INSTRUCTIONS TO FOLLOW. Return all lines from the listing below in which "setP" appears.

MATERIAL PROVIDED.
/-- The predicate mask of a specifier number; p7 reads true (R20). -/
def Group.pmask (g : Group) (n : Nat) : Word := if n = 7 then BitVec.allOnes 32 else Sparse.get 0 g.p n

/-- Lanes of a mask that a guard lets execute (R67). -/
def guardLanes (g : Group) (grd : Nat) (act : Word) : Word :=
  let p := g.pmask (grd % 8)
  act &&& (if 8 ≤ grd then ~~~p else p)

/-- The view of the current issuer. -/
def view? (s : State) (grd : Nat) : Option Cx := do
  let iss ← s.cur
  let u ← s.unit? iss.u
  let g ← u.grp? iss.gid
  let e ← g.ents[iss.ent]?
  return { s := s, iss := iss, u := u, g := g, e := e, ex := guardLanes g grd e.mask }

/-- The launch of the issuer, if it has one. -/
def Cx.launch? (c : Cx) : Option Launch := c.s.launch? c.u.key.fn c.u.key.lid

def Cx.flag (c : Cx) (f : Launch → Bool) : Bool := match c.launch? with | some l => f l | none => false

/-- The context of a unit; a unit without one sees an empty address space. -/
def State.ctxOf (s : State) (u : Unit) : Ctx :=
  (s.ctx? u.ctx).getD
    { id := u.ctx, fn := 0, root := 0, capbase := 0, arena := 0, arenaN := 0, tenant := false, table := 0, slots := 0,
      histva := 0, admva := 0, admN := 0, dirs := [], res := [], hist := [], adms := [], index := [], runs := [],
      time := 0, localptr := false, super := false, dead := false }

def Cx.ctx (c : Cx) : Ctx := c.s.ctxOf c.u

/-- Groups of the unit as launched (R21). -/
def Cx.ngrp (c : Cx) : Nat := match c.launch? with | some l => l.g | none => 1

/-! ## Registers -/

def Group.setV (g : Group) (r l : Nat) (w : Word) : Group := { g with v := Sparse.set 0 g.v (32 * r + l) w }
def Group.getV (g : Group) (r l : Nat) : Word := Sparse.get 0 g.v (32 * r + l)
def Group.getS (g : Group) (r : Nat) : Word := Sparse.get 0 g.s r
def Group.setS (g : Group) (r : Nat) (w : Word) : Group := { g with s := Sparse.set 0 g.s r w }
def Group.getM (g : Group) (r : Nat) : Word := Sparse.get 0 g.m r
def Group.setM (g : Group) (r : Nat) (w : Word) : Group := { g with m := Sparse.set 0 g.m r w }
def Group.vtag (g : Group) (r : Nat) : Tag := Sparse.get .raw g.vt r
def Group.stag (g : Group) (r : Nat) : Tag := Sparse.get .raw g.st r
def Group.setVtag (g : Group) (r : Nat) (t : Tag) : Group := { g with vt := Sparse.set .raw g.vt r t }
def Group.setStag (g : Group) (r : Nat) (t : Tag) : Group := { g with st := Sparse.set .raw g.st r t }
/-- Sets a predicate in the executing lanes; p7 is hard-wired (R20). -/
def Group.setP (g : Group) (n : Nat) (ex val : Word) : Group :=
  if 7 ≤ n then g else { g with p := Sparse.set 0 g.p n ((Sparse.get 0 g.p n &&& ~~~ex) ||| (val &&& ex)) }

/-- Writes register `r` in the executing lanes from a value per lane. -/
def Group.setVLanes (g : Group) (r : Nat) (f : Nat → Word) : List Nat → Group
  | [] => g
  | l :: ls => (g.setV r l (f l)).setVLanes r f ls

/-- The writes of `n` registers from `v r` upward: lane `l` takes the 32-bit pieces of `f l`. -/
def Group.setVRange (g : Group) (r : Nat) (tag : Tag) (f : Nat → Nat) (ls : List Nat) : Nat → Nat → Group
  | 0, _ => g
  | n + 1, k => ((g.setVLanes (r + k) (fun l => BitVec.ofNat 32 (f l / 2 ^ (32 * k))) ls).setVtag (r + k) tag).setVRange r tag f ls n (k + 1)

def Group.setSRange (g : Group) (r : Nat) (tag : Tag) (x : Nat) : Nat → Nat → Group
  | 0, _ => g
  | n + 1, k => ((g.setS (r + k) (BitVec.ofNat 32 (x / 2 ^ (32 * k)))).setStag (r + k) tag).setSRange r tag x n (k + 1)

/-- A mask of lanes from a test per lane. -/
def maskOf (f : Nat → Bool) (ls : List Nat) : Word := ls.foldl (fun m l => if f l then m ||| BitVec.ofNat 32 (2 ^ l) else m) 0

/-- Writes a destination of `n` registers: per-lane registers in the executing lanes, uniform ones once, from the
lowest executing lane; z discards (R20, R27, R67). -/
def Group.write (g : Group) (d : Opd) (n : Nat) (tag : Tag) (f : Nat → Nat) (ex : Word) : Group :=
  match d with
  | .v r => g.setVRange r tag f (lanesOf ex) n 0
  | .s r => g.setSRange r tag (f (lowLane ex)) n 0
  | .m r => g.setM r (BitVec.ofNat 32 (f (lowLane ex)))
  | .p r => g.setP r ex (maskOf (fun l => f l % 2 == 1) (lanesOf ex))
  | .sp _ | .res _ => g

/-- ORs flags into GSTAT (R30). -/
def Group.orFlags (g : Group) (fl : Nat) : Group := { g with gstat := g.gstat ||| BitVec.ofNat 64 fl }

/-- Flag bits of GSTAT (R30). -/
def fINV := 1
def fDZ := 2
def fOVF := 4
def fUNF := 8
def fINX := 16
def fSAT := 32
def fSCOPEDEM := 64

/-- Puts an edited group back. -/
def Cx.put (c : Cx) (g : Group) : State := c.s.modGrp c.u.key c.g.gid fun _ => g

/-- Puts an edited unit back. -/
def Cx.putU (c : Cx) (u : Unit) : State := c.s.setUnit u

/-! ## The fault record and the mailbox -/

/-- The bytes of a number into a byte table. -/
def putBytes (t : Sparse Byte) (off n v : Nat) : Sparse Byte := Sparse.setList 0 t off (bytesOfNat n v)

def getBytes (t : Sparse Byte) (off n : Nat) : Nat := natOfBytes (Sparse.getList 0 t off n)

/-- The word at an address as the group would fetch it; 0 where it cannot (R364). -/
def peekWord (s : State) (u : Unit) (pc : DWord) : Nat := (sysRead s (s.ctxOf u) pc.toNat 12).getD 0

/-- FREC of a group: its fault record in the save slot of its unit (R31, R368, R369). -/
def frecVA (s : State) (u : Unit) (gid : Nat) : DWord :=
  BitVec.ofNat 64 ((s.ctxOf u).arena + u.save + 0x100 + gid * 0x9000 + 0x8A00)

ANSWER TO THIS EXERCISE.
def Group.setP (g : Group) (n : Nat) (ex val : Word) : Group :=
  | .p r => g.setP r ex (maskOf (fun l => f l % 2 == 1) (lanesOf ex))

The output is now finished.